▶ [What to work on]
Below are some entries. Repeat exactly the lines from the one with "def bandFree (s" through the one with "R315: units of", and only those.

#### Available data ####

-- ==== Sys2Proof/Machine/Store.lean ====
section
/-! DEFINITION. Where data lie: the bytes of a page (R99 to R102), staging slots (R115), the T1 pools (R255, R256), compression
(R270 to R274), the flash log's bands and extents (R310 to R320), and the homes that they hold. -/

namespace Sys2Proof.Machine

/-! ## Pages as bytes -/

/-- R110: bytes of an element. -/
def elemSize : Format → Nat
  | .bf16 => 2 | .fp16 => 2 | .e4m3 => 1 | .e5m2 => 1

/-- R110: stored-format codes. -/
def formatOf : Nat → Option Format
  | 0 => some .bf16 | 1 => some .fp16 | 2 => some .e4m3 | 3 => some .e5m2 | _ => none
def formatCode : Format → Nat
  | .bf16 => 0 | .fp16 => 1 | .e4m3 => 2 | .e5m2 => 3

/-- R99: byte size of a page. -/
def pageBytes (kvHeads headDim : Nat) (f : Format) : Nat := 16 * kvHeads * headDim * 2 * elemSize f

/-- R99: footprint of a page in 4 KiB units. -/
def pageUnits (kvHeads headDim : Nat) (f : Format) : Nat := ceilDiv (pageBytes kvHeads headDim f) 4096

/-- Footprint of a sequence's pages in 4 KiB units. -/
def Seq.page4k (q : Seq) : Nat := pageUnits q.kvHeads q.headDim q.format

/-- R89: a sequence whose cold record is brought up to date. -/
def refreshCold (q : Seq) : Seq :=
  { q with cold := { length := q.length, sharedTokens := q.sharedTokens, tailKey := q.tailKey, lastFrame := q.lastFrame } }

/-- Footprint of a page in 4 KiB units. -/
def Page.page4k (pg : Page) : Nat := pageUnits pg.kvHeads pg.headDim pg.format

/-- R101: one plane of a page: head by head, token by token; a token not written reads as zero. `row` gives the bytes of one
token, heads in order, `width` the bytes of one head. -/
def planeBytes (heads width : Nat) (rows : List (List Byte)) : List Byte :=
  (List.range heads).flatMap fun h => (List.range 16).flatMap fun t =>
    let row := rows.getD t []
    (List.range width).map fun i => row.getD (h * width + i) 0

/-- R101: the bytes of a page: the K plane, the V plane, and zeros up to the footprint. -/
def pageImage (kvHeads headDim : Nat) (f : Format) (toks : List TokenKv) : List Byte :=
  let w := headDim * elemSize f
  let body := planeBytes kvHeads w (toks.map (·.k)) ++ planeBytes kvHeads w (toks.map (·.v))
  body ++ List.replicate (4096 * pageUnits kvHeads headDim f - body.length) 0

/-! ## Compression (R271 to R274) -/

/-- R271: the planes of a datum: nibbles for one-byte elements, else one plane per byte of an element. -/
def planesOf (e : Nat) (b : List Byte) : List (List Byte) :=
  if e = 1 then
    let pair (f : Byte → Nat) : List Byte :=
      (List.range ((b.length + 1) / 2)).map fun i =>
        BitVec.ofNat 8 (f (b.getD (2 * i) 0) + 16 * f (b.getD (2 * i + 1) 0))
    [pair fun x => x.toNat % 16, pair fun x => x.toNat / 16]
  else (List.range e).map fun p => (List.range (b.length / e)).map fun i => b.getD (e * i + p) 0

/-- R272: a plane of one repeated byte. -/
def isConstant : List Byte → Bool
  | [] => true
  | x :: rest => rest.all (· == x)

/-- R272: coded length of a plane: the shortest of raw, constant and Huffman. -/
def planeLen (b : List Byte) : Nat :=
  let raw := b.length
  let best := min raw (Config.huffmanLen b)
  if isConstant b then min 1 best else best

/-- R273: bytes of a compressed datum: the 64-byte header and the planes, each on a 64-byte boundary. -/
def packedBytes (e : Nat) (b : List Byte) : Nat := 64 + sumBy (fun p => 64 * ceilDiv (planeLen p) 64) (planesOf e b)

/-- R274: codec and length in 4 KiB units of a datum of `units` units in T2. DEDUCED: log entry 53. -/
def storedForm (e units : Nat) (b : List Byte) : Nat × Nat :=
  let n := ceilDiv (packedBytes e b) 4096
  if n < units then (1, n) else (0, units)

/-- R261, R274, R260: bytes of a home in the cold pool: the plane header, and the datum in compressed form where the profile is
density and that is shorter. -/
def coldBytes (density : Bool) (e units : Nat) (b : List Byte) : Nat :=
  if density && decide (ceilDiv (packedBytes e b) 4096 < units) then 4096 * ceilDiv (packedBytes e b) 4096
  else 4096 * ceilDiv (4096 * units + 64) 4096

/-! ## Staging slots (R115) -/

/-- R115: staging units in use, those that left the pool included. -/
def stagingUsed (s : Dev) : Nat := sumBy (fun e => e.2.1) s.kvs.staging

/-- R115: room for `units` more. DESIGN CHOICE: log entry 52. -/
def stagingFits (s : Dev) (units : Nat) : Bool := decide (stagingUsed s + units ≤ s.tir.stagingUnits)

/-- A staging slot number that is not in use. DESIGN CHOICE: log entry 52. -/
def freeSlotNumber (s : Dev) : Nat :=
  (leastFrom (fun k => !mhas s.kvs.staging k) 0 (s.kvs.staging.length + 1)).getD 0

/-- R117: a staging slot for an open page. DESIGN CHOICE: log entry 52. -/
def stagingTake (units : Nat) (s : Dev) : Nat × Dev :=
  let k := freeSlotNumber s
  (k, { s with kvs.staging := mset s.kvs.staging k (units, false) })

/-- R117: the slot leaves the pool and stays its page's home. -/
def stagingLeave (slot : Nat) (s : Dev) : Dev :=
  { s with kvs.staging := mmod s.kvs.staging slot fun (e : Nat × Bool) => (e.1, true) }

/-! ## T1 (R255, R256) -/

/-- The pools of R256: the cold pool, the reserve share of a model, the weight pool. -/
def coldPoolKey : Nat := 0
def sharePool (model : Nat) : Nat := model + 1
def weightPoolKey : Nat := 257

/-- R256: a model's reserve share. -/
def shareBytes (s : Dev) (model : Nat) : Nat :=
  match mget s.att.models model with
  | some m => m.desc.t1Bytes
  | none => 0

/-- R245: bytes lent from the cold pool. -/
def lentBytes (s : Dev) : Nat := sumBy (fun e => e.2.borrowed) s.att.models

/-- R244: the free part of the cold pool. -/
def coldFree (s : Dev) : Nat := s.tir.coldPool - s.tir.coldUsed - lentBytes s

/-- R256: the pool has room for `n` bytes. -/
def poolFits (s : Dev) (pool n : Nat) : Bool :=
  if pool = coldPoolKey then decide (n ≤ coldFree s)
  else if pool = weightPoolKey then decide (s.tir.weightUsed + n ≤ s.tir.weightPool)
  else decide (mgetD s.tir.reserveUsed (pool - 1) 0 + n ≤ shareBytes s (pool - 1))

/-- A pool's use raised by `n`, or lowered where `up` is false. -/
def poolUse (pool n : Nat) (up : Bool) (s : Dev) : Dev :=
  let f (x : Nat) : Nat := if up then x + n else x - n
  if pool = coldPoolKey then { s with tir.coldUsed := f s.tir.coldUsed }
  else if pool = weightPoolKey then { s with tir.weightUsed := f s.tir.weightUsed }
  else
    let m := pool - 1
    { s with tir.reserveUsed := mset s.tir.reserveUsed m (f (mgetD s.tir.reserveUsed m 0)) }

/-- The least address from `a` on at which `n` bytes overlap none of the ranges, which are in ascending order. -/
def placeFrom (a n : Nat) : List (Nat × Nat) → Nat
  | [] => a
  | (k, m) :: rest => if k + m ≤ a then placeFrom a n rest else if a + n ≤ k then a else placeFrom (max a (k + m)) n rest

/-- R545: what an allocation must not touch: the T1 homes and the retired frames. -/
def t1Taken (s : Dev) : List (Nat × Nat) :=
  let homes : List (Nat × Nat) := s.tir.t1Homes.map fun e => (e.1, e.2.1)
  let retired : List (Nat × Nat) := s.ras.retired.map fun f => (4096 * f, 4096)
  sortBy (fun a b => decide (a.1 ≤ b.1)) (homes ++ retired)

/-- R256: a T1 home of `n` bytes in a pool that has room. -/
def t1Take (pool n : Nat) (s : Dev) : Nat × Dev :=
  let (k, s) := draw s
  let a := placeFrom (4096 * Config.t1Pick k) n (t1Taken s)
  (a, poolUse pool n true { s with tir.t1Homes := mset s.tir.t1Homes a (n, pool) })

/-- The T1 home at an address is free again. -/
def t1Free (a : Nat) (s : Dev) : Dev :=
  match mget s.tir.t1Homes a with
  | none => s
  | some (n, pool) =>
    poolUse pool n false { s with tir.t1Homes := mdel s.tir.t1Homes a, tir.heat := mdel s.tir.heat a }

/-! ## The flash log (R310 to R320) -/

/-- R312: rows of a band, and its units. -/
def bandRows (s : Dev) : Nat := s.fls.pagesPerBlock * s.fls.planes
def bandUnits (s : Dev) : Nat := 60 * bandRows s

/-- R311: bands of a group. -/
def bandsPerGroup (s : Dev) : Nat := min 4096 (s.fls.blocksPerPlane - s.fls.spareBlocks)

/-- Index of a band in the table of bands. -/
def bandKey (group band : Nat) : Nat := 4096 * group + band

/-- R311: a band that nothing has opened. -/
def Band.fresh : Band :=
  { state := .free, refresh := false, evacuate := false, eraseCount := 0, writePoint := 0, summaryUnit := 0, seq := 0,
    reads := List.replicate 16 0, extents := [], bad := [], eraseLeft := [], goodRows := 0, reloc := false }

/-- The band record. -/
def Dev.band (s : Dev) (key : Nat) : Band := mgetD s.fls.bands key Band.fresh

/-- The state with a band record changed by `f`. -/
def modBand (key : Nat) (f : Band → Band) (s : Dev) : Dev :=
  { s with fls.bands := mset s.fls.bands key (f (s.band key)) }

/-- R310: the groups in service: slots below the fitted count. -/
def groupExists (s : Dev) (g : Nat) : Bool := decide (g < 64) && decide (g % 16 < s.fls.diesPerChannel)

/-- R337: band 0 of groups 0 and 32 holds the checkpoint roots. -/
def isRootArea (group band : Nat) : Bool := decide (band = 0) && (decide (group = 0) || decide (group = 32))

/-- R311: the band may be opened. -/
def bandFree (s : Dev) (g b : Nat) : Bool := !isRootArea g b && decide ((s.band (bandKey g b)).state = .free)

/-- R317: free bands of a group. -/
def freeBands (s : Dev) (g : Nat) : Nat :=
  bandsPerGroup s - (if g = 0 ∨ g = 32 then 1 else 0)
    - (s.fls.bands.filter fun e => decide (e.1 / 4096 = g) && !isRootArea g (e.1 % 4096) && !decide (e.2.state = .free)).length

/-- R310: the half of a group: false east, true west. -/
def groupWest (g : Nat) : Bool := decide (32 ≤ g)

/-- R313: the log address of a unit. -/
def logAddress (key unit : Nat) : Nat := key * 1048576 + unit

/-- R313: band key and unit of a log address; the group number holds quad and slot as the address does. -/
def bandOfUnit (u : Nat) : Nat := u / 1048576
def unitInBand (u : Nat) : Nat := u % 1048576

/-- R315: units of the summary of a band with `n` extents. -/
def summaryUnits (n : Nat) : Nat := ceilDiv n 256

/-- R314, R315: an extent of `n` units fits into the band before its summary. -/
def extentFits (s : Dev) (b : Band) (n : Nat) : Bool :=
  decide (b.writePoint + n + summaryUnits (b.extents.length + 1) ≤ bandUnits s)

####

▶ [Worked solution]
def bandFree (s : Dev) (g b : Nat) : Bool := !isRootArea g b && decide ((s.band (bandKey g b)).state = .free)

/-- R317: free bands of a group. -/
def freeBands (s : Dev) (g : Nat) : Nat :=
  bandsPerGroup s - (if g = 0 ∨ g = 32 then 1 else 0)
    - (s.fls.bands.filter fun e => decide (e.1 / 4096 = g) && !isRootArea g (e.1 % 4096) && !decide (e.2.state = .free)).length

/-- R310: the half of a group: false east, true west. -/
def groupWest (g : Nat) : Bool := decide (32 ≤ g)

/-- R313: the log address of a unit. -/
def logAddress (key unit : Nat) : Nat := key * 1048576 + unit

/-- R313: band key and unit of a log address; the group number holds quad and slot as the address does. -/
def bandOfUnit (u : Nat) : Nat := u / 1048576
def unitInBand (u : Nat) : Nat := u % 1048576

/-- R315: units of the summary of a band with `n` extents. -/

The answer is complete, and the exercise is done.